China's SMEs have long faced financing difficulties as they lack collateral and basic credit information data. The key to alleviating their financing difficulties is to lubricate the flow of credit information and enhance their credit.

With the continuous advancement of the construction of a social credit system, China has formed a "one center, multiple sources" financing credit information sharing service system in recent years. Here, one center refers to the credit information center of the central bank, which provides financial credit information services, and multiple sources refers to the National Center for Public Credit Information, local credit information platforms and market-oriented credit agencies. This credit information sharing service system has played an important role in promoting financial services to serve the real economy, especially small businesses.

However, it should be noted that new "isolated information islands" have been formed across departments, regions, levels, platforms and institutions. For example, public data flow between government departments is not fully open, and some public information data such as water, electricity and gas are scattered across various departments, increasing the difficulty of data integration and sharing.

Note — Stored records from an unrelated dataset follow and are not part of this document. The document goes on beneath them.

-- ==== Sys2Proof/Laws/Memory.lean ====
section
/-! SUPPORT. Laws of memory: a write is read back, leaves every other byte alone and keeps the
canonical form; what the wider reads and writes are made of. -/

namespace Sys2Proof.Machine

theorem Memory.wfAbove_mono {lo lo' : Nat} (h : lo ≤ lo') {m : Memory}
    (hm : Memory.wfAbove lo' m = true) : Memory.wfAbove lo m = true := by
  cases m with
  | nil => rfl
  | cons c m =>
    simp only [Memory.wfAbove, Bool.and_eq_true, decide_eq_true_eq] at hm ⊢
    exact ⟨⟨⟨by omega, hm.1.1.2⟩, hm.1.2⟩, hm.2⟩

/-- A byte below the bound of a list in canonical form is not listed. -/
theorem Memory.read_below {lo a : Nat} {m : Memory} (hm : Memory.wfAbove lo m = true)
    (ha : a < lo) : m.read a = unlistedByte := by
  induction m generalizing lo with
  | nil => rfl
  | cons c m ih =>
    simp only [Memory.wfAbove, Bool.and_eq_true, decide_eq_true_eq] at hm
    simp only [Memory.read]
    rw [if_neg (by omega)]
    exact ih hm.2 (by omega)

theorem Memory.write_wfAbove {lo a : Nat} {m : Memory} {v : Byte}
    (hm : Memory.wfAbove lo m = true) (hlo : lo ≤ a) (ha : a < 2 ^ 32) :
    Memory.wfAbove lo (m.write a v) = true := by
  induction m generalizing lo with
  | nil =>
    simp only [Memory.write]
    split <;> simp_all [Memory.wfAbove]
  | cons c m ih =>
    obtain ⟨k, b⟩ := c
    simp only [Memory.write]
    simp only [Memory.wfAbove, Bool.and_eq_true, decide_eq_true_eq] at hm
    obtain ⟨⟨⟨h1, h2⟩, h3⟩, h4⟩ := hm
    split_ifs with hak hv heq hv
    · simp only [Memory.wfAbove, Bool.and_eq_true, decide_eq_true_eq]
      exact ⟨⟨⟨h1, h2⟩, h3⟩, h4⟩
    · simp only [Memory.wfAbove, Bool.and_eq_true, decide_eq_true_eq]
      exact ⟨⟨⟨hlo, ha⟩, hv⟩, ⟨⟨by omega, h2⟩, h3⟩, h4⟩
    · exact Memory.wfAbove_mono (by omega) h4
    · simp only [Memory.wfAbove, Bool.and_eq_true, decide_eq_true_eq]
      subst heq
      exact ⟨⟨⟨h1, h2⟩, hv⟩, h4⟩
    · simp only [Memory.wfAbove, Bool.and_eq_true, decide_eq_true_eq]
      exact ⟨⟨⟨h1, h2⟩, h3⟩, ih h4 (by omega)⟩

/-- Writing a byte keeps the canonical form. -/
theorem Memory.write_wf {m : Memory} {a : Nat} {v : Byte} (hm : m.wf = true) (ha : a < 2 ^ 32) :
    (m.write a v).wf = true := Memory.write_wfAbove hm (Nat.zero_le a) ha

theorem Memory.read_write_above {lo : Nat} {m : Memory} (hm : Memory.wfAbove lo m = true)
    (a b : Nat) (v : Byte) : (m.write a v).read b = if a = b then v else m.read b := by
  induction m generalizing lo with
  | nil =>
    simp only [Memory.write]
    split_ifs <;> simp_all [Memory.read]
  | cons c m ih =>
    obtain ⟨k, x⟩ := c
    simp only [Memory.wfAbove, Bool.and_eq_true, decide_eq_true_eq] at hm
    obtain ⟨⟨⟨h1, h2⟩, h3⟩, h4⟩ := hm
    simp only [Memory.write]
    have hbelow : ∀ c, c ≤ k → Memory.read m c = unlistedByte := fun c hc =>
      Memory.read_below h4 (Nat.lt_succ_of_le hc)
    by_cases hak : a < k
    · rw [if_pos hak]
      by_cases hv : v = unlistedByte
      · rw [if_pos hv]
        by_cases hab : a = b
        · subst hab
          simp only [Memory.read]
          rw [if_neg (by omega), if_pos trivial, hbelow a (by omega), hv]
        · rw [if_neg hab]
      · rw [if_neg hv]
        by_cases hab : a = b <;> simp [Memory.read, hab]
    · rw [if_neg hak]
      by_cases heq : a = k
      · subst heq
        rw [if_pos rfl]
        by_cases hv : v = unlistedByte
        · rw [if_pos hv]
          by_cases hab : a = b
          · subst hab; rw [if_pos rfl, hbelow a (by omega), hv]
          · simp [Memory.read, hab]
        · rw [if_neg hv]
          by_cases hab : a = b <;> simp [Memory.read, hab]
      · rw [if_neg heq]
        simp only [Memory.read]
        by_cases hkb : k = b
        · rw [if_pos hkb, if_neg (by omega), if_pos hkb]
        · rw [if_neg hkb, if_neg hkb, ih h4]

/-- A byte written is read back, and every other byte reads as before. -/
theorem Memory.read_write {m : Memory} (hm : m.wf = true) (a b : Nat) (v : Byte) :
    (m.write a v).read b = if a = b then v else m.read b := Memory.read_write_above hm a b v

/-! On states. -/

theorem State.writeByte_wf {s : State} (h : s.mem.wf = true) (a : Word) (v : Byte) :
    (s.writeByte a v).mem.wf = true := Memory.write_wf h a.isLt

theorem State.writeBytes_wf {s : State} (h : s.mem.wf = true) (a : Word) (bs : List Byte) :
    (s.writeBytes a bs).mem.wf = true := by
  induction bs generalizing s a with
  | nil => exact h
  | cons b bs ih => exact ih (State.writeByte_wf h a b) (a + 1)

theorem State.writeHalf_wf {s : State} (h : s.mem.wf = true) (a : Word) (v : BitVec 16) :
    (s.writeHalf a v).mem.wf = true := State.writeBytes_wf h a _

theorem State.writeWord_wf {s : State} (h : s.mem.wf = true) (a v : Word) :
    (s.writeWord a v).mem.wf = true := State.writeBytes_wf h a _
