/-! What only supervisor mode does. -/

/-- A change that only supervisor mode makes. -/
theorem Run.Tame.supervise (h : r.Tame w s) (hem : s.em = true) {f : State → State}
    (hi : r.s.Invariant → (f r.s).Invariant) (hac : (f r.s).ac = r.s.ac)
    (hd : (f r.s).depth = r.s.depth) : (r.modify f).Tame w s where
  state := .of_supervisor w hem (fun hs => hi (h.state.inv hs)) fun hw =>
    (congrArg (·.extractLsb' 0 3) hac).trans (h.state.cc hw)
  late hs := by rw [hem] at hs; cases hs
  depth := hd.trans h.depth

theorem State.Invariant.checkPending (hs : s.Invariant) : s.checkPending.Invariant :=
  ⟨hs.mem, hs.image, hs.ip, hs.tables, hs.size, hs.rcache, hs.locked, hs.windows, hs.boot⟩

theorem Run.Tame.refreshIf (h : r.Tame w s) (hem : s.em = true) (p : Prop) [Decidable p] (a : Word) :
    (if p then (r.implicit a 4).modify State.checkPending else r).Tame w s := by
  split
  · exact (h.note _).supervise hem State.Invariant.checkPending rfl rfl
  · exact h

/-- Installing PC opens a window of at most four instructions. -/
theorem Run.Tame.installPc (h : r.Tame w s) (hem : s.em = true) (v : Word) :
    (r.installPc s v).Tame w s := by
  have h1 : (r.modify fun t =>
      { t with
        pctl := v
        trace :=
          if v.getLsbD 0 = s.te then t.trace
          else { t.trace with teDelay := { left := 4, old := s.te } } }).Tame w s := by
    refine h.supervise hem (fun hs => ⟨hs.mem, hs.image, hs.ip, hs.tables, hs.size, hs.rcache, hs.locked,
      ?_, hs.boot⟩) rfl rfl
    dsimp only
    split
    · exact hs.windows
    · exact ⟨hs.windows.1, Nat.le_refl 4⟩
  exact h1.refreshIf hem _ _

theorem execModpc_ends {src1 src2 : Src} {upd : Upd} (h : execModpc src1 src2 upd s = .next t) :
    s.Ends w t :=
  runChecked_ends h fun hu r hr => by
    have hput := (s.begin_four w).put (State.mayWrite_last hu rfl) 0 s.pctl
    dsimp only at hr
    split at hr
    · cases hr
      exact hput.done
    · obtain ⟨hem, hr⟩ := of_ite_error hr
      obtain ⟨-, rfl⟩ := ok_of_ite_error hr
      exact (hput.installPc (Bool.eq_true_of_not_eq_false hem) _).done

theorem State.Invariant.startChannel (hs : s.Invariant) (c : Fin 4) (v : Word) (ws : List Word) :
    (s.startChannel c v ws).Invariant := by
  have h1 := (State.Tame.writeWords true s (dmaBlock c) ws).inv hs
  exact ⟨h1.mem, h1.image, h1.ip, h1.tables, h1.size, h1.rcache, h1.locked, h1.windows, h1.boot⟩

theorem State.startChannel_ac (s : State) (c : Fin 4) (v : Word) (ws : List Word) :
    (s.startChannel c v ws).ac = s.ac := State.writeWords_ac ..

theorem State.startChannel_depth (s : State) (c : Fin 4) (v : Word) (ws : List Word) :
    (s.startChannel c v ws).depth = s.depth := State.writeWords_depth ..

theorem execSdma_ends {src1 src2 : Src} {src3 : Src3} (h : execSdma src1 src2 src3 s = .next t) :
    s.Ends w t := by
  unfold execSdma at h
  split at h
  · exact .inr (takeEarlyFault_enters h)
  · next hem =>
    refine runChecked_ends h fun _ r hr => ?_
    obtain ⟨-, rfl⟩ := ok_of_ite_error hr
    exact ((s.begin_four w).supervise (Bool.eq_true_of_not_eq_false hem)
      (fun hs => hs.startChannel _ _ _) (State.startChannel_ac ..)
      (State.startChannel_depth ..)).done

theorem State.Tame.writeStatus (w : Bool) (s : State) (c : Fin 4) : s.Tame w (s.writeStatus c) :=
  .writeWords w s _ _

theorem execUdma_ends (h : execUdma s = .next t) : s.Ends w t := by
  unfold execUdma at h
  split at h
  · exact .inr (takeEarlyFault_enters h)
  · refine runInstr_ends h fun r hr => ?_
    obtain rfl := Except.ok.inj hr
    refine Run.Tame.done ((s.begin_four w).modify ?_ ?_)
    · exact (((State.Tame.writeStatus w _ 0).trans (.writeStatus w _ 1)).trans
        (.writeStatus w _ 2)).trans (.writeStatus w _ 3)
    · simp [State.writeStatus]

/-! `sysctl`. -/

theorem State.Tame.writeByte (w : Bool) (s : State) (a : Word) (b : Byte) : s.Tame w (s.writeByte a b) :=
  .memory w ⟨_, s.turns, rfl, fun hs => State.writeByte_wf hs a b⟩

theorem State.Tame.postInTable (w : Bool) (s : State) (v : BitVec 8) : s.Tame w (s.postInTable v) :=
  ((((State.Tame.lockedTurn w s _ _).trans (.lockedTurn w _ _ _)).trans (.writeByte w _ _ _)).trans
    (.lockedTurn w _ _ _)).trans (.writeWord w _ _ _)

theorem Run.requestInterrupt_keeps (r : Run) (v : BitVec 8) :
    (r.requestInterrupt v).post = r.post ∧ (r.s.Invariant → (r.requestInterrupt v).s.Invariant) := by
  unfold Run.requestInterrupt
  dsimp only
  split
  · exact ⟨rfl, State.Invariant.checkPending⟩
  · exact ⟨rfl, fun hs => (((State.Tame.postInTable true _ v).trans (.turn true _)).inv hs).checkPending⟩

theorem State.Invariant.invalidateCache (hs : s.Invariant) : s.invalidateCache.Invariant :=
  ⟨hs.mem, hs.mem, hs.ip, hs.tables, hs.size, hs.rcache, rfl, hs.windows, hs.boot⟩

theorem State.Invariant.setCacheMode (hs : s.Invariant) (m : ICacheMode) {l : Option LockedBlock}
    (hl : ∀ b, l = some b → b.ok = true) : (s.setCacheMode m l).Invariant := by
  refine ⟨hs.mem, hs.image, hs.ip, hs.tables, hs.size, hs.rcache, ?_, hs.windows, hs.boot⟩
  cases l with
  | none => rfl
  | some b => exact hl b rfl

theorem Run.loadAndLock_keeps {m : ICacheMode} {a : Word} {n : Nat} (hn : n = 64 ∨ n = 32)
    (hr : r.loadAndLock m a n = .ok r') : r'.post = r.post ∧ (r.s.Invariant → r'.s.Invariant) := by
  unfold Run.loadAndLock at hr
  split at hr
  · next ha =>
    cases hr
    refine ⟨rfl, fun hs => ((State.Tame.memory true (r.s.readQuads_eq a n)).inv hs).setCacheMode m ?_⟩
    rintro b ⟨⟩
    have hlen := r.s.readQuads_length a n
    rcases hn with rfl | rfl <;> simp [LockedBlock.ok, ha.1, hlen]
  · cases hr

theorem Run.configureCache_keeps {mode : BitVec 8} {a : Word} (hr : r.configureCache mode a = .ok r') :
    r'.post = r.post ∧ (r.s.Invariant → r'.s.Invariant) := by
  unfold Run.configureCache at hr
  split_ifs at hr
  · cases hr; exact ⟨rfl, fun hs => hs.setCacheMode _ nofun⟩
  · cases hr; exact ⟨rfl, fun hs => hs.setCacheMode _ nofun⟩
  · exact Run.loadAndLock_keeps (.inl rfl) hr
  · exact Run.loadAndLock_keeps (.inr rfl) hr

/-- An initialization with sound parameters gives a sound state. -/
theorem State.Invariant.initialize (hs : s.Invariant) (k : InitKind) {b : Boot} (hb : b.ok = true) :
    (s.initialize k b).Invariant := by
  obtain ⟨hip, -, -, hrc, -, htab, hcfg, hboot, -, himg, hlock, hfl, htc, hte, -, -, -, -, hmem⟩ :=
    s.initialize_cases k b
  simp only [Boot.ok, Bool.and_eq_true, decide_eq_true_eq] at hb
  refine ⟨hmem hs.mem, by rw [himg]; exact hmem hs.mem, by rw [hip]; exact alignTarget_aligned _,
    by rw [htab]; exact hb.1.1, by rw [hcfg]; exact ⟨hb.1.2, hb.2⟩, by rw [hrc]; exact Nat.zero_le _, ?_,
    by rw [htc, hte]; decide, by rw [hboot]; exact hs.boot⟩
  rw [State.lockedOk, hlock, hfl]
  rfl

The problem of repeated construction among different platforms also exists, with data sources scattered and sharing standards not uniform. At the same time, the "multi-docking" between financial institutions and various credit information platforms and data sources has caused high costs but low efficiency.

All this highlights the need of the country to further improve its top-down top-level design and overall planning, and break "isolated information islands" between various platforms. In this sense, the recent guideline marks a key move to solve this problem.

On the one hand, while making a big database, the country should strive to improve the quality and efficiency of credit information sharing, strengthen the collaborative governance of data quality, ensure the authenticity, accuracy and integrity of data, and improve the continuity and timeliness of data. On the other hand, while deepening the development and utilization of credit data, it should focus on strengthening information security and the protection of the rights and interests of information subjects. Security awareness should also be strengthened in all aspects of data sharing, use, transmission and storage, to prevent the risk of data leakage, which is an important prerequisite for the sustainable development of the national integrated financing credit service platform network.